▸ Work to complete
Which lines of the listing hold the string "showWakeN"? Copy those lines.

▸ Listed entries

theorem State.wrI_kept {bm bt : Bool} {s₀ s : State} (a : Nat) (v : Int) (h : Kept bm bt s₀ s) : Kept bm bt s₀ (s.wrI a v) := by
  unfold State.wrI
  repeat' first | with_reducible exact h | with_reducible apply State.wr_kept

theorem State.bumpSat_kept {bm bt : Bool} {s₀ s : State} (f : Field) (n : Nat) (h : Kept bm bt s₀ s) :
    Kept bm bt s₀ (s.bumpSat f n) := by
  unfold State.bumpSat
  repeat' first | with_reducible exact h | with_reducible apply State.set_kept

theorem State.clear_kept {bm bt : Bool} {s₀ s : State} (f : Field) (h : Kept bm bt s₀ s) : Kept bm bt s₀ (s.clear f) := by
  unfold State.clear
  repeat' first | with_reducible exact h | with_reducible apply State.set_kept

theorem State.setI_kept {bm bt : Bool} {s₀ s : State} (f : Field) (v : Int) (h : Kept bm bt s₀ s) :
    Kept bm bt s₀ (s.setI f v) := by
  unfold State.setI
  repeat' first | with_reducible exact h | with_reducible apply State.set_kept

theorem State.bumpWrap_kept {bm bt : Bool} {s₀ s : State} (f : Field) (h : Kept bm bt s₀ s) : Kept bm bt s₀ (s.bumpWrap f) := by
  unfold State.bumpWrap
  repeat' first | with_reducible exact h | with_reducible apply State.set_kept

theorem State.flag_kept {bm bt : Bool} {s₀ s : State} (f : Field) (h : Kept bm bt s₀ s) : Kept bm bt s₀ (s.flag f) := by
  unfold State.flag
  repeat' first | with_reducible exact h | with_reducible apply State.set_kept

/-! ### Records -/

theorem State.writeCb_kept {bm bt : Bool} {s₀ s : State} (h : Kept bm bt s₀ s) : Kept bm bt s₀ s.writeCb := by
  unfold State.writeCb
  repeat' first | with_reducible exact h | with_reducible apply ite_kept | (simp only [kept_mk]; refine Kept.upd rfl ?_)

theorem State.openIncident_kept {bm bt : Bool} {s₀ s : State} (h : Kept bm bt s₀ s) : Kept bm bt s₀ s.openIncident := by
  unfold State.openIncident
  try dsimp only
  repeat' (first
    | with_reducible exact h | with_reducible apply State.set_kept | with_reducible apply State.writeCb_kept
    | with_reducible apply State.raiseBit_kept | with_reducible apply State.wr64_kept | with_reducible apply State.wr_kept
    | (simp only [kept_mk]; refine Kept.upd rfl ?_) | split)

theorem State.showLevel_kept {bm bt : Bool} {s₀ s : State} (i : Nat) (h : Kept bm bt s₀ s) : Kept bm bt s₀ (s.showLevel i) := by
  unfold State.showLevel
  repeat' (first
    | with_reducible exact h | with_reducible apply State.set_kept | with_reducible apply State.setB_kept
    | with_reducible apply ite_kept)

theorem State.setPath_kept {bm bt : Bool} {s₀ s : State} (i : Nat) (p : TPath) (h : Kept bm bt s₀ s) :
    Kept bm bt s₀ (s.setPath i p) := by
  unfold State.setPath
  repeat' first | with_reducible exact h | (simp only [kept_mk]; refine Kept.upd rfl ?_)

theorem State.lose_kept {bm bt : Bool} {s₀ s : State} (i cause prio : Nat) (sampled : Bool) (h : Kept bm bt s₀ s) :
    Kept bm bt s₀ (s.lose i cause prio sampled) := by
  unfold State.lose
  repeat' (first
    | with_reducible exact h | with_reducible apply State.setPath_kept | with_reducible apply State.satReg_kept
    | with_reducible apply ite_kept)

theorem State.enqueue_kept {bm bt : Bool} {s₀ s : State} (i : Nat) (r : Rec) (reserve : Bool) (h : Kept bm bt s₀ s) :
    Kept bm bt s₀ (s.enqueue i r reserve) := by
  unfold State.enqueue
  repeat' first | with_reducible exact h | with_reducible apply State.setPath_kept

theorem State.toPath_kept {bm bt : Bool} {s₀ s : State} (i : Nat) (r : Rec) (h : Kept bm bt s₀ s) :
    Kept bm bt s₀ (s.toPath i r) := by
  unfold State.toPath
  repeat' (first
    | with_reducible exact h | with_reducible apply State.showLevel_kept | with_reducible apply State.lose_kept
    | with_reducible apply State.setPath_kept | with_reducible apply State.enqueue_kept | split)

theorem State.showWakeN_kept {bm bt : Bool} {s₀ s : State} (h : Kept bm bt s₀ s) : Kept bm bt s₀ s.showWakeN := by
  unfold State.showWakeN
  try dsimp only
  repeat' (first
    | with_reducible exact h | with_reducible exact Kept.refl _ | intro _
    | (simp only [kept_mk]; refine Kept.upd rfl ?_) | split)

theorem State.record_kept {bm bt : Bool} {s₀ s : State} (kind prio domain code key cls : Nat) (opens : Bool) (body : List Byte) (h : Kept bm bt s₀ s) :
    Kept bm bt s₀ (s.record kind prio domain code key cls opens body) := by
  unfold State.record
  repeat' (first
    | with_reducible exact h | with_reducible exact Kept.refl _ | with_reducible apply State.openIncident_kept
    | with_reducible apply State.wrapReg_kept | with_reducible apply forN_kept | with_reducible apply State.toPath_kept
    | with_reducible apply ite_kept | intro _ | (simp only [kept_mk]; refine Kept.upd rfl ?_))

theorem State.verbose_kept {bm bt : Bool} {s₀ s : State} (src domain : Nat) (h : Kept bm bt s₀ s) :
    Kept bm bt s₀ (s.verbose src domain) := by
  unfold State.verbose
  repeat' (first
    | with_reducible exact h | with_reducible apply State.fresh_kept | with_reducible apply State.record_kept
    | with_reducible apply ite_kept)

theorem State.alarmRepeat_kept {bm bt : Bool} {s₀ s : State} (code : Nat) (h : Kept bm bt s₀ s) :
    Kept bm bt s₀ (s.alarmRepeat code) := by
  unfold State.alarmRepeat
  repeat' first | with_reducible exact h | (simp only [kept_mk]; refine Kept.upd rfl ?_)

theorem State.lfr_kept {bm bt : Bool} {s₀ s : State} (code grp : Nat) (involved : List Nat) (h : Kept bm bt s₀ s) :
    Kept bm bt s₀ (s.lfr code grp involved) := by
  unfold State.lfr
  repeat' (first
    | with_reducible exact h | with_reducible apply State.bumpSat_kept | with_reducible apply State.set_kept
    | with_reducible apply ite_kept | (simp only [kept_mk]; refine Kept.upd rfl ?_))

theorem State.refLost_kept {bm bt : Bool} {s₀ s : State} (b : Nat) (h : Kept bm bt s₀ s) :
    Kept bm bt s₀ (State.refLost b s) := by
  unfold State.refLost
  try dsimp only
  repeat' (first
    | with_reducible exact h | with_reducible exact Kept.refl _ | with_reducible apply State.clear_kept
    | with_reducible apply State.raiseBit_kept | with_reducible apply ite_kept | intro _
    | (simp only [kept_mk]; refine Kept.upd rfl ?_) | split)

theorem State.alarm_kept {bm bt : Bool} {s₀ s : State} (code cls : Nat) (detail : List Byte) (h : Kept bm bt s₀ s) :
    Kept bm bt s₀ (s.alarm code cls detail) := by
  unfold State.alarm
  repeat' (first
    | with_reducible exact h | with_reducible apply State.alarmRepeat_kept | with_reducible apply State.set_kept
    | with_reducible apply ite_kept | (simp only [kept_mk]; refine Kept.upd rfl ?_))

theorem State.fireList_kept {bm bt : Bool} {s₀ s : State} (l : Nat) (h : Kept bm bt s₀ s) : Kept bm bt s₀ (s.fireList l) := by
  unfold State.fireList
  repeat' (first
    | with_reducible exact h | with_reducible apply State.bumpSat_kept | with_reducible apply State.openIncident_kept
    | with_reducible apply State.set_kept | with_reducible apply ite_kept | (simp only [kept_mk]; refine Kept.upd rfl ?_))

theorem State.fireOnFault_kept {bm bt : Bool} {s₀ s : State} (code cls : Nat) (h : Kept bm bt s₀ s) :
    Kept bm bt s₀ (s.fireOnFault code cls) := by
  unfold State.fireOnFault
  repeat' (first
    | with_reducible exact h | with_reducible exact Kept.refl _ | with_reducible apply forN_kept
    | with_reducible apply State.fireList_kept | with_reducible apply ite_kept | intro _)

theorem State.fireOnState_kept {bm bt : Bool} {s₀ s : State} (st : Nat) (h : Kept bm bt s₀ s) :
    Kept bm bt s₀ (s.fireOnState st) := by
  unfold State.fireOnState
  repeat' (first
    | with_reducible exact h | with_reducible exact Kept.refl _ | with_reducible apply forN_kept
    | with_reducible apply State.fireList_kept | with_reducible apply ite_kept | intro _)

theorem State.jnlStart_kept {bm bt : Bool} {s₀ s : State} (h : Kept bm bt s₀ s) : Kept bm bt s₀ s.jnlStart := by
  unfold State.jnlStart
  try dsimp only
  repeat' (first
    | with_reducible exact h | with_reducible exact Kept.refl _ | with_reducible apply State.clear_kept
    | with_reducible apply State.set_kept | with_reducible apply ite_kept | intro _
    | (simp only [kept_mk]; refine Kept.upd rfl ?_) | split)

theorem State.jnlTrigger_kept {bm bt : Bool} {s₀ s : State} (bit : Nat) (h : Kept bm bt s₀ s) :
    Kept bm bt s₀ (s.jnlTrigger bit) := by
  unfold State.jnlTrigger
  try dsimp only
  repeat' (first
    | with_reducible exact h | with_reducible exact Kept.refl _ | with_reducible apply State.bumpSat_kept
    | with_reducible apply State.set_kept | with_reducible apply State.jnlStart_kept | with_reducible apply ite_kept
    | intro _ | (simp only [kept_mk]; refine Kept.upd rfl ?_) | split)

/-! ### Protect -/

theorem State.tuneAbort_kept {bm bt : Bool} {s₀ s : State} (cause : Nat) (h : Kept bm bt s₀ s) :
    Kept bm bt s₀ (s.tuneAbort cause) := by
  unfold State.tuneAbort
  repeat' (first
    | with_reducible exact h | with_reducible apply State.set_kept | with_reducible apply State.raiseBit_kept
    | with_reducible apply State.clear_kept | (simp only [kept_mk]; refine Kept.upd rfl ?_) | split)

theorem State.showCauses_kept {bm bt : Bool} {s₀ s : State} (h : Kept bm bt s₀ s) : Kept bm bt s₀ s.showCauses := by
  unfold State.showCauses
  repeat' (first
    | with_reducible exact h | with_reducible exact Kept.refl _ | with_reducible apply forN_kept
    | with_reducible apply State.set_kept | with_reducible apply State.setB_kept | intro _)

theorem State.clearCauses_kept {bm bt : Bool} {s₀ s : State} (h : Kept bm bt s₀ s) : Kept bm bt s₀ s.clearCauses := by
  unfold State.clearCauses
  repeat' (first
    | with_reducible exact h | with_reducible apply State.showCauses_kept | (simp only [kept_mk]; refine Kept.upd rfl ?_))

theorem State.fbSettle_kept {bm bt : Bool} {s₀ s : State} (h : Kept bm bt s₀ s) : Kept bm bt s₀ s.fbSettle := by
  unfold State.fbSettle
  try dsimp only
  repeat' (first
    | with_reducible exact h | with_reducible exact Kept.refl _ | with_reducible apply ite_kept | intro _
    | (simp only [kept_mk]; refine Kept.upd rfl ?_) | split)

theorem State.join_kept {bm bt : Bool} {s₀ s : State} (code cls : Nat) (h : Kept bm bt s₀ s) :
    Kept bm bt s₀ (s.join code cls) := by
  unfold State.join
  repeat' (first
    | with_reducible exact h | with_reducible apply State.showCauses_kept | (simp only [kept_mk]; refine Kept.upd rfl ?_))

theorem State.checkHoldoff_kept {bm bt : Bool} {s₀ s : State} (h : Kept bm bt s₀ s) : Kept bm bt s₀ s.checkHoldoff := by
  unfold State.checkHoldoff
  try dsimp only
  repeat' (first
    | with_reducible exact h | with_reducible exact Kept.refl _ | with_reducible apply State.fbSettle_kept
    | with_reducible apply ite_kept | intro _ | (simp only [kept_mk]; refine Kept.upd rfl ?_) | split)

theorem State.showActive_kept {bm bt : Bool} {s₀ s : State} (h : Kept bm bt s₀ s) : Kept bm bt s₀ s.showActive := by
  unfold State.showActive
  repeat' (first
    | with_reducible exact h | with_reducible exact Kept.refl _ | with_reducible apply State.set_kept
    | with_reducible apply forN_kept | intro _)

▸ Solution for this task
theorem State.showWakeN_kept {bm bt : Bool} {s₀ s : State} (h : Kept bm bt s₀ s) : Kept bm bt s₀ s.showWakeN := by
  unfold State.showWakeN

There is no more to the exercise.